How to reliably separate decimal and floating parts from a number?

Question

This is not a duplicate of this, I'll explain here.

Consider x = 1.2. I'd like to separate it out into 1 and 0.2. I've tried all these methods as outlined in the linked question:

In [370]: x = 1.2

In [371]: divmod(x, 1)
Out[371]: (1.0, 0.19999999999999996)

In [372]: math.modf(x)
Out[372]: (0.19999999999999996, 1.0)

In [373]: x - int(x)
Out[373]: 0.19999999999999996

In [374]: x - int(str(x).split('.')[0])
Out[374]: 0.19999999999999996

Nothing I try gives me exactly 1 and 0.2.

Is there any way to reliably convert a floating number to its decimal and floating point equivalents that is not hindered by the limitation of floating point representation?

I understand this might be due to the limitation of how the number is itself stored, so I'm open to any suggestion (like a package or otherwise) that overcomes this.

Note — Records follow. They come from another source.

/-- The page present in a frame gains a pin or a hold (R199, R201). A frame that was to be released keeps the page then (DESIGN CHOICE,
log entry 31): what waited for the frame asks for another one, and where it was to go because of the quota, another victim goes, or
none does and the page gains nothing. -/
def gainFrame (s : State) (n : Nat) (f : Frame) (pin : Bool) (holds : List (Option Nat)) : State × Bool :=
  let g : Frame := { f with victim := false, nxt := none, pin := f.pin || pin, holds := holds ++ f.holds }
  if !f.victim then (setFrame s n { g with nxt := f.nxt }, true)
  else match f.nxt with
    | some x => (asksOther (setFrame s n g) (frameDie n) x, true)
    | none =>
      if keptFrames s f.key.part (frameDie n) < t1Share s f.key.part (frameDie n) then (setFrame s n g, true)
      else match victimOf s f.key.part (frameDie n) (regClass s f.key.part f.key.region) with
        | none => (s, false)
        | some v => (releaseFrames (setFrame s n g) (fun m _ => decide (m = v.1)), true)

/-- A page that is in a frame, or is to come into it, gains a pin or a hold (R199, R201). -/
def gainPage (s : State) (k : PageKey) (n : Nat) (f : Frame) (pin : Bool) (holds : List (Option Nat)) : State × Bool :=
  if f.key = k then gainFrame s n f pin holds
  else (setFrame s n { f with nxt := f.nxt.map (fun x => (x.1, x.2.1 || pin, holds ++ x.2.2)) }, true)

/-- Pinned pages that have no frame yet ask again, in order (R199); those of a replaced publication ask no more. -/
def servePins (s : State) : State :=
  s.t1.pins.foldl (fun s e =>
    let drop (s : State) : State := s.withT1 { s.t1 with pins := s.t1.pins.filter (fun x => x ≠ e) }
    if !keyCurrent s e.1 then drop s
    else match frameOf s e.1 with
      | some f =>
        let x := gainPage s e.1 f.1 f.2 true []
        if x.2 then drop x.1 else x.1
      | none =>
        let x := takeFrame s e.1 e.2 none true []
        if x.2 then drop x.1 else x.1) s

/-- A frame becomes free, or is filled with the page that waits for it (R197, R198). -/
def execFrameRelease (frame : Nat) (s : State) : Out :=
  ok (match frameAt s frame with
    | none => s
    | some f =>
      if !f.victim || frameBusy s frame f then s
      else match f.nxt with
        | some x => giveFrame s frame x.1 x.2.1 x.2.2
        | none => servePins (dropFrame s frame))

/-- Bytes of a page of module memory by offset (R195). -/
def pageData (t : T2U) (page : Nat) : Memory :=
  (t.mem.filter (fun e => decide (e.1 / pageSize = page))).map (fun e => (e.1 % pageSize, e.2))

/-- Poison of the lines of a page of module memory. -/
def pageLines (t : T2U) (page : Nat) : Map Tag :=
  if t.pois = [] ∧ t.lost = [] then []
  else (List.range 512).filterMap (fun k =>
    let p := linePois t (pageSize * page + 128 * k)
    if p = 0 then none else some (k, p))

/-- What a fill brings: the page's lines from its home, T2 or the host (R198). -/
def filledFrame (s : State) (f : Frame) (data : List Byte) : Frame :=
  match regionAt s f.key.part f.key.region with
  | none => { f with whole := true }
  | some g =>
    if g.p.hostback then { f with whole := true, data := memWrite [] 0 data }
    else match (g.cur.bind (fun b => b.pages[f.key.page]?)) with
      | some k => { f with whole := true, data := pageData s.t2 k, pois := pageLines s.t2 k }
      | none => { f with whole := true }

/-- Does a fill need the host's bytes? -/
def fillFromHost (s : State) (k : PageKey) : Bool :=
  ((regionAt s k.part k.region).map (fun g => g.p.hostback)).getD false

/-- A read of host memory fails (R210): a translation without read permission is not kept, any other failure is reported through
AER. -/
def hostReadFails (s : State) (f : Nat) (g : Region) (addr : Word64) (why : TransWhy) : State :=
  let x := fnAt s f
  if why = .noPermission then setFn s f { x with atc := x.atc.filter (fun e => e ≠ (g.p.pasid.toNat, addr.toNat / 4096)) }
  else setFn s f { x with aer := why :: x.aer.filter (fun y => y ≠ why) }

/-- A fill is discarded: the frame takes the page that waits for it, or is free, and pinned pages without a frame ask again. -/
def endFill (s : State) (n : Nat) (f : Frame) : State :=
  sweepInvals (match f.nxt with
    | some y => giveFrame s n y.1 y.2.1 y.2.2
    | none => servePins (dropFrame s n)) f.key.part

/-- Lines of module memory that a fill reads. -/
def fillLines (s : State) (k : PageKey) : List Nat :=
  match (regionAt s k.part k.region).bind (fun g => g.cur.bind (fun b => b.pages[k.page]?)) with
  | some n => (List.range 512).map (fun j => pageSize * n + 128 * j)
  | none => []

/-- A fill from the host meets a translation fault or a failed read. No rule says what it does then (DESIGN CHOICE, log entry 31): it
is dropped as R174 drops a prefetch, the failure is reported as R210 has it, and a pinned page asks again. -/
def failFill (s : State) (n : Nat) (f : Frame) (addr : Word64) (why : TransWhy) : State :=
  let s := match regionAt s f.key.part f.key.region with
    | some g => hostReadFails s f.key.part g addr why
    | none => s
  endFill (if f.pin && !f.victim && keyCurrent s f.key then s.withT1 { s.t1 with pins := s.t1.pins ++ [(f.key, frameDie n)] } else s) n f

Edit: Would prefer a way that didn't involve string manipulation, if possible.

Answer 1

can't you just subtract the integer?

number = float(input("Please type in a number: "))
i = int(number)
d = number - i
integer = (round(i,2))
decimal = (round(d,2))

print(integer)
print(decimal)

Answer 2

Here is a solution without string manipulation (frac_digits is the count of decimal digits that you can guarantee the fractional part of your numbers will fit into):

>>> def integer_and_fraction(x, frac_digits=3):
...     i = int(x)
...     c = 10**frac_digits
...     f = round(x*c-i*c)/c
...     return (i, f)
... 
>>> integer_and_fraction(1.2)
(1, 0.2)
>>> integer_and_fraction(1.2, 1)
(1, 0.2)
>>> integer_and_fraction(1.2, 2)
(1, 0.2)
>>> integer_and_fraction(1.2, 5)
(1, 0.2)
>>> 

Answer 3

Solution

It may seem like a hack, but you could separate the string form (actually repr) and convert it back to ints and floats:

In [1]: x = 1.2

In [2]: s = repr(x)

In [3]: p, q = s.split('.')

In [4]: int(p)
Out[4]: 1

In [5]: float('.' + q)
Out[5]: 0.2

How it works

The reason for approaching it this way is that the internal algorithm for displaying 1.2 is very sophisticated (a fast variant of David Gay's algorithm). It works hard to show the shortest of the possible representations of numbers that cannot be represented exactly. By splitting the repr form, you're taking advantage of that algorithm.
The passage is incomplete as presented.